All certificates for shares shall be consecutively numbered or otherwise
identified. The name of the person to whom the shares represented thereby are
issued, with the number of shares and date of issue, shall be entered on the
books of the corporation. Shares of stock of the corporation shall only be
transferred on the books of the corporation by the holder of record thereof or
by such holder's attorney duly authorized in writing, upon surrender to the
corporation of the certificate or certificates for such shares endorsed by the
appropriate person or persons, with such evidence of the authenticity of such
endorsement, transfer, authorization, and other matters as the corporation may
reasonably require, and accompanied by all necessary stock transfer stamps. In
that event, it shall be the duty of the corporation to issue a new certificate
to the person entitled thereto, cancel the old certificate or certificates, and
record the transaction on its books. The board of directors may appoint a bank
or trust company organized under the laws of the United States or any state
thereof to act as its transfer agent or registrar, or both in connection with
the transfer of any class or series of securities of the corporation.

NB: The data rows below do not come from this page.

-- ==== Sys2Proof/Machine/Dispatch.lean ====
section
/-! DEFINITION. A command's effect on everything but the queue of waiting commands: one arm per row
of spec/opcode_table.json. -/

namespace Sys2Proof.Machine

def exec (i : Instr) (s : State) : Host.Outcome State Fault Refusal :=
  match i with
  | .powerOnComplete straps => Sys2Proof.Machine.execPowerOnComplete straps s
  | .resetPinAsserted => Sys2Proof.Machine.execResetPinAsserted s
  | .resetPinReleased straps => Sys2Proof.Machine.execResetPinReleased straps s
  | .uplinkLinkUp => Sys2Proof.Machine.execUplinkLinkUp s
  | .uplinkLinkDown => Sys2Proof.Machine.execUplinkLinkDown s
  | .uplinkFrameRejected frame => Sys2Proof.Machine.execUplinkFrameRejected frame s
  | .block frame => Sys2Proof.Machine.execBlock frame s
  | .requestArrival frame => Sys2Proof.Machine.execRequestArrival frame s
  | .passDown frame => Sys2Proof.Machine.execPassDown frame s
  | .setClock => Sys2Proof.Machine.execSetClock s
  | .readStatus => Sys2Proof.Machine.execReadStatus s
  | .writeConfig => Sys2Proof.Machine.execWriteConfig s
  | .readConfig => Sys2Proof.Machine.execReadConfig s
  | .openStream => Sys2Proof.Machine.execOpenStream s
  | .closeStream => Sys2Proof.Machine.execCloseStream s
  | .setLevel => Sys2Proof.Machine.execSetLevel s
  | .writeEntry => Sys2Proof.Machine.execWriteEntry s
  | .readEntry => Sys2Proof.Machine.execReadEntry s
  | .withdrawEntry => Sys2Proof.Machine.execWithdrawEntry s
  | .releaseEntry => Sys2Proof.Machine.execReleaseEntry s
  | .loadDeparture => Sys2Proof.Machine.execLoadDeparture s
  | .readBay => Sys2Proof.Machine.execReadBay s
  | .readJob => Sys2Proof.Machine.execReadJob s
  | .readInventory => Sys2Proof.Machine.execReadInventory s
  | .clearBlock => Sys2Proof.Machine.execClearBlock s
  | .readResume => Sys2Proof.Machine.execReadResume s
  | .readCounters => Sys2Proof.Machine.execReadCounters s
  | .setNoticeMask => Sys2Proof.Machine.execSetNoticeMask s
  | .resetBay => Sys2Proof.Machine.execResetBay s
  | .resetBridge => Sys2Proof.Machine.execResetBridge s
  | .sendResponse => Sys2Proof.Machine.execSendResponse s
  | .sendNotice => Sys2Proof.Machine.execSendNotice s
  | .sendStreamStatus => Sys2Proof.Machine.execSendStreamStatus s
  | .sendPassUp => Sys2Proof.Machine.execSendPassUp s
  | .secondEvent => Sys2Proof.Machine.execSecondEvent s
  | .holdLimitExpiry slot => Sys2Proof.Machine.execHoldLimitExpiry slot s
  | .openTimerExpiry bay channel => Sys2Proof.Machine.execOpenTimerExpiry bay channel s
  | .receiptTimeout bay channel => Sys2Proof.Machine.execReceiptTimeout bay channel s
  | .closeTimerExpiry bay channel => Sys2Proof.Machine.execCloseTimerExpiry bay channel s
  | .activationFirstExpiry bay => Sys2Proof.Machine.execActivationFirstExpiry bay s
  | .activationSecondExpiry bay => Sys2Proof.Machine.execActivationSecondExpiry bay s
  | .switchTimerExpiry bay => Sys2Proof.Machine.execSwitchTimerExpiry bay s
  | .switchFallbackExpiry bay => Sys2Proof.Machine.execSwitchFallbackExpiry bay s
  | .forcedPeriodEnd bay => Sys2Proof.Machine.execForcedPeriodEnd bay s
  | .capsResend bay => Sys2Proof.Machine.execCapsResend bay s
  | .watchdogTwoPeriods bay => Sys2Proof.Machine.execWatchdogTwoPeriods bay s
  | .watchdogEightPeriods bay => Sys2Proof.Machine.execWatchdogEightPeriods bay s
  | .intakeTimerExpiry bay => Sys2Proof.Machine.execIntakeTimerExpiry bay s
  | .holdingTimerExpiry bay => Sys2Proof.Machine.execHoldingTimerExpiry bay s
  | .signalDetect bay => Sys2Proof.Machine.execSignalDetect bay s
  | .signalAtNewRate bay => Sys2Proof.Machine.execSignalAtNewRate bay s
  | .signalAtFallbackRate bay => Sys2Proof.Machine.execSignalAtFallbackRate bay s
  | .signalLost bay => Sys2Proof.Machine.execSignalLost bay s
  | .bayFrameError bay bytes => Sys2Proof.Machine.execBayFrameError bay bytes s
  | .frameCutShort bay => Sys2Proof.Machine.execFrameCutShort bay s
  | .agentCaps bay maxRate => Sys2Proof.Machine.execAgentCaps bay maxRate s
  | .hello bay frame => Sys2Proof.Machine.execHello bay frame s
  | .heartbeat bay vehicleState => Sys2Proof.Machine.execHeartbeat bay vehicleState s
  | .inventory bay items => Sys2Proof.Machine.execInventory bay items s
  | .openAck bay frame => Sys2Proof.Machine.execOpenAck bay frame s
  | .receipt bay frame => Sys2Proof.Machine.execReceipt bay frame s
  | .closeResult bay frame => Sys2Proof.Machine.execCloseResult bay frame s
  | .unitReport bay frame => Sys2Proof.Machine.execUnitReport bay frame s
  | .passUp bay body => Sys2Proof.Machine.execPassUp bay body s
  | .sendCaps bay => Sys2Proof.Machine.execSendCaps bay s
  | .sendRetrain bay => Sys2Proof.Machine.execSendRetrain bay s
  | .sendChannelOpen bay => Sys2Proof.Machine.execSendChannelOpen bay s
  | .sendChannelClose bay => Sys2Proof.Machine.execSendChannelClose bay s
  | .sendActivate bay => Sys2Proof.Machine.execSendActivate bay s
  | .sendRevert bay => Sys2Proof.Machine.execSendRevert bay s
  | .sendInventoryRequest bay => Sys2Proof.Machine.execSendInventoryRequest bay s
  | .sendBlock bay => Sys2Proof.Machine.execSendBlock bay s
  | .sendPassDown bay => Sys2Proof.Machine.execSendPassDown bay s

end Sys2Proof.Machine
end

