-- ==== Sys2Proof/Machine/Step.lean ====
section
/-! DEFINITION. One step of the bridge: the command at the front of the queue, or, when none waits,
one microsecond of the reference time base. -/

namespace Sys2Proof.Machine

/-- One step: the command at the front, with the queue's rest, or an idle step (log 1). -/
def step (s : State) : Host.Outcome State Fault Refusal :=
  match s.pending with
  | [] => .next s.idle
  | c :: rest => exec c { s with pending := rest }

/-- The state with the command that a word spells at the front of its queue. No word spells one
(log 26). -/
def State.withFetchWord (s : State) (nbits w : Nat) : State :=
  match decodeTableWord nbits w with
  | none => s
  | some c => { s with pending := c :: s.pending }

end Sys2Proof.Machine
end

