-- ==== Sys2Proof/Certificates/Slice0/Obligations.lean ====
section
/-! DEFINITION. The statements about the bridge: what each command does, in the rules' own terms, and what
every step keeps. -/

open Sys2Proof Sys2Proof.Machine

/-! ## The machine -/

/-- One step takes the command at the front of the queue and runs it with the queue's rest: the
model's form of a command's arrival. -/
def Obligations.StepTakesFront : Prop :=
  ∀ (c : Instr) (rest : List Instr) (s : State),
    step { s with pending := c :: rest } = exec c { s with pending := rest }

/-- 04 R76 with log 1: on an empty queue a step is one microsecond of the reference time base. Away
from a millisecond tick it only counts the microsecond and clears the lines, which is the model's
choice (logs 1 and 7). -/
def Obligations.IdleMicrosecond : Prop :=
  ∀ s : State, s.pending = [] → s.clock.phase + 1 < 1000 →
    step s = .next { s with
      clock := { s.clock with usec := s.clock.usec + 1, phase := s.clock.phase + 1 },
      uplink := { s.uplink with line := none },
      bays := s.bays.map fun x => { x with port := { x.port with line := none } } }

/-- 02 R40, 08: after reset the pool's promise holds, every queue is within its bound and every
configuration value within its range. -/
def Obligations.InvariantsAtReset : Prop :=
  State.reset.poolPromise ∧ State.reset.queuesBounded ∧ State.reset.configInRange

/-- 02 R40: the number of occupied pool slots plus the credits held by all streams never exceeds
128: every step keeps it, whatever the state and the command. -/
def Obligations.PoolPromiseKept : Prop :=
  ∀ s t : State, s.poolPromise → step s = .next t → t.poolPromise

/-- 08 R145, R148, R151, R156: every step keeps the response, PASS-UP, request and notice queues
within 8, 16, 4 and 32, and every configuration value within its range. -/
def Obligations.BoundsKept : Prop :=
  (∀ s t : State, s.queuesBounded → step s = .next t → t.queuesBounded) ∧
  (∀ s t : State, s.configInRange → step s = .next t → t.configInRange)

/-! ## Power, reset and uplink -/

/-- 08 R164, R158: power-on completes with every table at its power-on value, the bridge number read
from the straps, and the one notice BRIDGE START of cause POWER-ON queued, stamped with the invalid
clock. The queue of waiting commands and the number of strap readings are the model's own (logs 4
and 5), and so are four values that no rule gives here: no signal detected (log 12, DESIGN CHOICE),
the tick count and the microseconds since the last tick at 0 (log 20, DESIGN CHOICE), and the switch
attempts and the watchdog age of every port at 0 (log 30, DESIGN CHOICE). -/
def Obligations.PowerOnCompletes : Prop :=
  ∀ (s : State) (straps : BitVec 4),
    exec (.powerOnComplete straps) s = .next { State.reset with
      pending := s.pending, straps := straps, strapReads := s.strapReads,
      uplink := { State.reset.uplink with bridgeNumber := straps },
      notices := { State.reset.notices with
        queue := [⟨0, false, .bridgeStart .powerOn straps false 0⟩] } }

/-- 08 R164, 07 R140, R141: the reset pin driven low clears the bridge to its power-on values, with
every port in FORCED, except the yard clock's seconds, sub-count and validity, the physical link,
and the resume table, into which the jobs of every bay holding a vehicle are written as R141 places
them; the frame on the line is cut off. Its release completes the reset: bridge number from the
straps, cause PIN, 100 ms of FORCED started on every port, and BRIDGE START posted. Five clauses are
the model's: the switch attempts and the watchdog age of every port at 0, which 06 R108 leaves open
(log 30, DESIGN CHOICE), the tick count, a field of the model, going on (log 20, DESIGN CHOICE), the
order in which a full gap list takes the offsets needed again (log 28, DESIGN CHOICE), the signal
level that a port keeps (log 12, DESIGN CHOICE), and the link state and beenUp taken from the
physical level at the release, with the state held while the pin is low (logs 13 and 22, DEDUCED).
-/
def Obligations.ResetPin : Prop :=
  ∀ s : State,
    (s.resetHeld = false →
      ∃ t, exec .resetPinAsserted s = .next t ∧
        (∀ b, t.bay b = { Bay.initial with port := { Port.initial with
          phase := .forced, signal := (s.bay b).port.signal } }) ∧
        t.resetHeld = true ∧ t.clock = { s.clock with usec := 0 } ∧
        t.config = State.reset.config ∧ t.manifest = State.reset.manifest ∧
        t.streams = State.reset.streams ∧ t.due = [] ∧ t.pool = State.reset.pool ∧
        t.departures = State.reset.departures ∧ t.mgmt = State.reset.mgmt ∧
        t.notices = State.reset.notices ∧ t.counters = State.reset.counters ∧
        t.uplink.line = none ∧ t.uplink.server = none ∧ t.uplink.responses = [] ∧
        t.uplink.passUps = [] ∧ t.uplink.up = s.uplink.up ∧
        t.uplink.physical = s.uplink.physical ∧
        t.resume = (allBays.flatMap s.savedRecords).foldl ResumeTable.written s.resume) ∧
    (∀ straps : BitVec 4, s.resetHeld = true →
      exec (.resetPinReleased straps) s = .next (({ s with
        resetHeld := false, resetCause := .pin, straps := straps,
        uplink := { s.uplink with up := s.uplink.physical, beenUp := s.uplink.physical,
                                  bridgeNumber := straps },
        bays := s.bays.map fun x => { Bay.initial with port := { Port.initial with
          phase := .forced, signal := x.port.signal,
          forcedTimer := some ⟨s.clock.ticks, 100⟩ } } } : State).post
        (.bridgeStart .pin straps false s.resumeOccupied)))

/-- 08 R162: the first link since the reset only comes UP; a recovery also posts BRIDGE START with
the recovery indication and makes every OPEN stream's STREAM STATUS due (that a coming UP is a
recovery once the link has been up since the last reset is log 13, DEDUCED). A loss empties the
line, counting a frame cut, discards and counts every response, and counts a link loss; nothing else
changes. -/
def Obligations.UplinkLink : Prop :=
  ∀ s : State, s.resetHeld = false →
    (s.uplink.up = false → s.uplink.beenUp = false →
      exec .uplinkLinkUp s = .next { s with uplink := { s.uplink with
        physical := true, up := true, beenUp := true } }) ∧
    (s.uplink.up = false → s.uplink.beenUp = true →
      ∃ t, exec .uplinkLinkUp s = .next t ∧
        t.uplink = { s.uplink with physical := true, up := true } ∧
        t.notices = (s.post (.bridgeStart s.resetCause s.uplink.bridgeNumber true
          s.resumeOccupied)).notices ∧
        (∀ st, st ∈ t.due ↔ st ∈ s.due ∨ (s.stream st).isOpen = true) ∧
        { t with uplink := s.uplink, notices := s.notices, due := s.due, counters := s.counters } =
          s) ∧
    (s.uplink.up = true → s.mgmt.halted = false →
      ∃ t, exec .uplinkLinkDown s = .next t ∧
        t.uplink = { s.uplink with physical := false, up := false, line := none, responses := [] } ∧
        t.bridgeCounter .linkLosses = satInc (s.bridgeCounter .linkLosses) ∧
        t.bridgeCounter .responsesDiscarded =
          Nat.repeat satInc s.uplink.responses.length (s.bridgeCounter .responsesDiscarded) ∧
        t.bridgeCounter .framesCutAtLoss =
          (if s.uplink.line.isSome then satInc (s.bridgeCounter .framesCutAtLoss)
            else s.bridgeCounter .framesCutAtLoss) ∧
        { t with uplink := s.uplink, counters := s.counters } = s)

/-- 08 R146: an uplink frame that fails a test is counted by the first test it fails, in the order
check sequence, destination, protocol type, kind, length, and changes nothing else. That a new
protocol type is the one of test 3 from the execution of the write that stores it, while its
response still waits, is the model's choice (log 36, DESIGN CHOICE). -/
def Obligations.UplinkRejectionsCounted : Prop :=
  ∀ (s : State) (f : EthFrame), s.uplink.up = true → s.resetHeld = false →
    (f.checkGood = false →
      exec (.uplinkFrameRejected f) s = .next (s.count .uplinkFrameCheckErrors)) ∧
    (f.checkGood = true → f.dest ≠ s.station → f.dest ≠ BitVec.allOnes 48 →
      exec (.uplinkFrameRejected f) s = .next (s.count .uplinkNotAddressed)) ∧
    (f.checkGood = true → (f.dest = s.station ∨ f.dest = BitVec.allOnes 48) →
      (f.type ≠ s.config.protocolType →
        exec (.uplinkFrameRejected f) s = .next (s.count .uplinkOtherType)) ∧
      (f.type = s.config.protocolType →
        ((byteAt f.body 0 ≠ 1 ∧ byteAt f.body 0 ≠ 2 ∧ byteAt f.body 0 ≠ 3) →
          exec (.uplinkFrameRejected f) s = .next (s.count .yfpUnknownKinds)) ∧
        (((byteAt f.body 0 = 1 ∧ blockFits f.body = false) ∨
            (byteAt f.body 0 = 3 ∧ passDownFits f.body = false)) →
          exec (.uplinkFrameRejected f) s = .next (s.count .yfpLengthErrors))))

/-- 02 R30 to R33: a valid BLOCK is dropped and counted when its stream number is above 15, its
stream is CLOSED, its CRC is wrong, its sequence or payload length does not fit, or its stream holds
no credit. Only a wrong CRC below L moves the carousel, and an unfit frame on a stream with credit
spends one. -/
def Obligations.BlocksDropped : Prop :=
  ∀ (s : State) (f : BlockFrame), s.uplink.up = true → s.resetHeld = false → f.fits = true →
    (16 ≤ f.stream.toNat → exec (.block f) s =
      .next ((s.count .validUplinkFrames).count .blocksForNoStream)) ∧
    (∀ st : StreamId, f.stream.toNat = st.val →
      ((s.stream st).isOpen = false → exec (.block f) s =
        .next ((s.count .validUplinkFrames).countStream st .droppedClosed)) ∧
      ((s.stream st).isOpen = true → crc32 f.payload ≠ f.crc →
        ∃ t, exec (.block f) s = .next t ∧
          t.streamCounter st .droppedCrc = satInc (s.streamCounter st .droppedCrc) ∧
          (t.stream st).position = (if f.sequence.toNat < (s.stream st).length
            then (f.sequence.toNat + 1) % (s.stream st).length else (s.stream st).position) ∧
          (t.stream st).accepted = (if (s.stream st).held = 0 then (s.stream st).accepted
            else (s.stream st).accepted + 1) ∧
          t.bays = s.bays ∧ t.pool = s.pool ∧ t.uplink = s.uplink ∧ t.resume = s.resume) ∧
      ((s.stream st).isOpen = true → crc32 f.payload = f.crc →
        ((s.stream st).length ≤ f.sequence.toNat ∨
          f.payload.length ≠ (if f.sequence.toNat + 1 = (s.stream st).length
            then (s.stream st).lastLength else 1024)) →
        ∃ t, exec (.block f) s = .next t ∧
          t.streamCounter st .droppedCrc = satInc (s.streamCounter st .droppedCrc) ∧
          (t.stream st).position = (s.stream st).position ∧
          (t.stream st).accepted = (if (s.stream st).held = 0 then (s.stream st).accepted
            else (s.stream st).accepted + 1) ∧
          t.bays = s.bays ∧ t.pool = s.pool ∧ t.uplink = s.uplink ∧ t.resume = s.resume) ∧
      ((s.stream st).isOpen = true → crc32 f.payload = f.crc →
        f.sequence.toNat < (s.stream st).length →
        f.payload.length = (if f.sequence.toNat + 1 = (s.stream st).length
          then (s.stream st).lastLength else 1024) → (s.stream st).held = 0 →
        exec (.block f) s =
          .next ((s.count .validUplinkFrames).countStream st .droppedUncredited)))

/-- 02 R34, R35, R36, R42, R43, R45, 03 R63, R71: a BLOCK that fits, on a stream holding credit,
spends one credit, moves the carousel past its sequence and is counted. When no bay takes it, it is
passed unused and the pool stays. A bay takes it exactly when it is SERVING with room in its queue
and a job of it in RECEIVING finds the offset not yet covered, or in a gap range and neither queued
nor in flight. Otherwise it fills a free slot, with the taking bays as delivery set, each of which
puts it at its queue's tail and moves its job's cursor past the block's offset, what the cursor
passes over becoming a gap. The stream is then judged: it is satisfied exactly when no job wants its
blocks, its resume point is the nearest wanted sequence ahead of the new carousel position, and its
STREAM STATUS is due when the two differ. That the slot is the lowest free one is the model's
choice, which 02 R35 leaves open (log 18, DESIGN CHOICE). -/
def Obligations.BlockAccepted : Prop :=
  ∀ (s : State) (f : BlockFrame) (st : StreamId), s.uplink.up = true → s.resetHeld = false →
    f.fits = true → f.stream.toNat = st.val → (s.stream st).isOpen = true →
    crc32 f.payload = f.crc → f.sequence.toNat < (s.stream st).length →
    f.payload.length = (if f.sequence.toNat + 1 = (s.stream st).length
      then (s.stream st).lastLength else 1024) → (s.stream st).held ≠ 0 →
    ((∀ b p c d, ¬ s.takesBlock b st f.sequence.toNat p c d) →
      ∃ t, exec (.block f) s = .next t ∧
        (t.stream st).accepted = (s.stream st).accepted + 1 ∧
        (t.stream st).position = (f.sequence.toNat + 1) % (s.stream st).length ∧
        t.streamCounter st .accepted = satInc (s.streamCounter st .accepted) ∧
        t.streamCounter st .passedUnused = satInc (s.streamCounter st .passedUnused) ∧
        t.pool = s.pool ∧ t.bays = s.bays ∧ t.uplink = s.uplink ∧ t.resume = s.resume ∧
        t.judged st ∧
        ((t.stream st).resume ≠ (t.stream st).position → st ∈ t.due) ∧ s.sameLoads t) ∧
    (∀ (b₀ : BayId) (p₀ : Place) (c₀ : ChannelId) (d₀ : Nat) (sl : SlotId),
      s.takesBlock b₀ st f.sequence.toNat p₀ c₀ d₀ → s.freeSlot = some sl →
      ∃ t, exec (.block f) s = .next t ∧
        (t.stream st).accepted = (s.stream st).accepted + 1 ∧
        (t.stream st).position = (f.sequence.toNat + 1) % (s.stream st).length ∧
        t.streamCounter st .accepted = satInc (s.streamCounter st .accepted) ∧
        (∃ x, t.pool.get sl = some x ∧ x.stream = st ∧ x.sequence = f.sequence.toNat ∧
          x.payload = f.payload ∧ x.arrival = s.clock.ticks ∧
          ∀ b, b ∈ x.delivery ↔ ∃ p c d, s.takesBlock b st f.sequence.toNat p c d) ∧
        (∀ k, k ≠ sl → t.pool.get k = s.pool.get k) ∧
        (∀ b, (∀ p c d, ¬ s.takesBlock b st f.sequence.toNat p c d) → t.bay b = s.bay b) ∧
        (∀ b p c d, s.takesBlock b st f.sequence.toNat p c d →
          (t.bay b).txQueue = (s.bay b).txQueue ++ [⟨sl, p, c, d⟩] ∧
          (∀ j, s.job b p = some j → t.job b p = some { j with
            cursor := max j.cursor (d + 1),
            gaps := if j.cursor < d then (addRange j.gaps ⟨j.cursor, d - 1⟩).1 else j.gaps }) ∧
          (∀ q, q ≠ p → t.job b q = s.job b q) ∧
          (t.bay b).channels = (s.bay b).channels ∧ (t.bay b).ctl = (s.bay b).ctl ∧
          (t.bay b).port = (s.bay b).port ∧ (t.bay b).inventory = (s.bay b).inventory) ∧
        t.judged st ∧
        ((t.stream st).resume ≠ (t.stream st).position → st ∈ t.due) ∧
        t.uplink = s.uplink ∧ t.resume = s.resume ∧ s.sameLoads t)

        Section 2. Lost Certificates. The board of directors may direct a new
certificate or certificates to be issued in place of any certificate or
certificates previously issued by the corporation alleged to have been lost,
stolen, or destroyed, upon the making of an affidavit of that fact by the person
claiming the certificate of stock to be lost, stolen, or destroyed. When
authorizing such issue of a new certificate or certificates, the board of
directors may, in its discretion and as a condition precedent to the issuance
thereof, require the owner of such lost, stolen, or destroyed certificate or
certificates, or his or her legal representative, to give the corporation a bond
sufficient to indemnify the corporation against any claim that may be made
against the corporation on account of the loss, theft or destruction of any such
certificate or the issuance of such new certificate.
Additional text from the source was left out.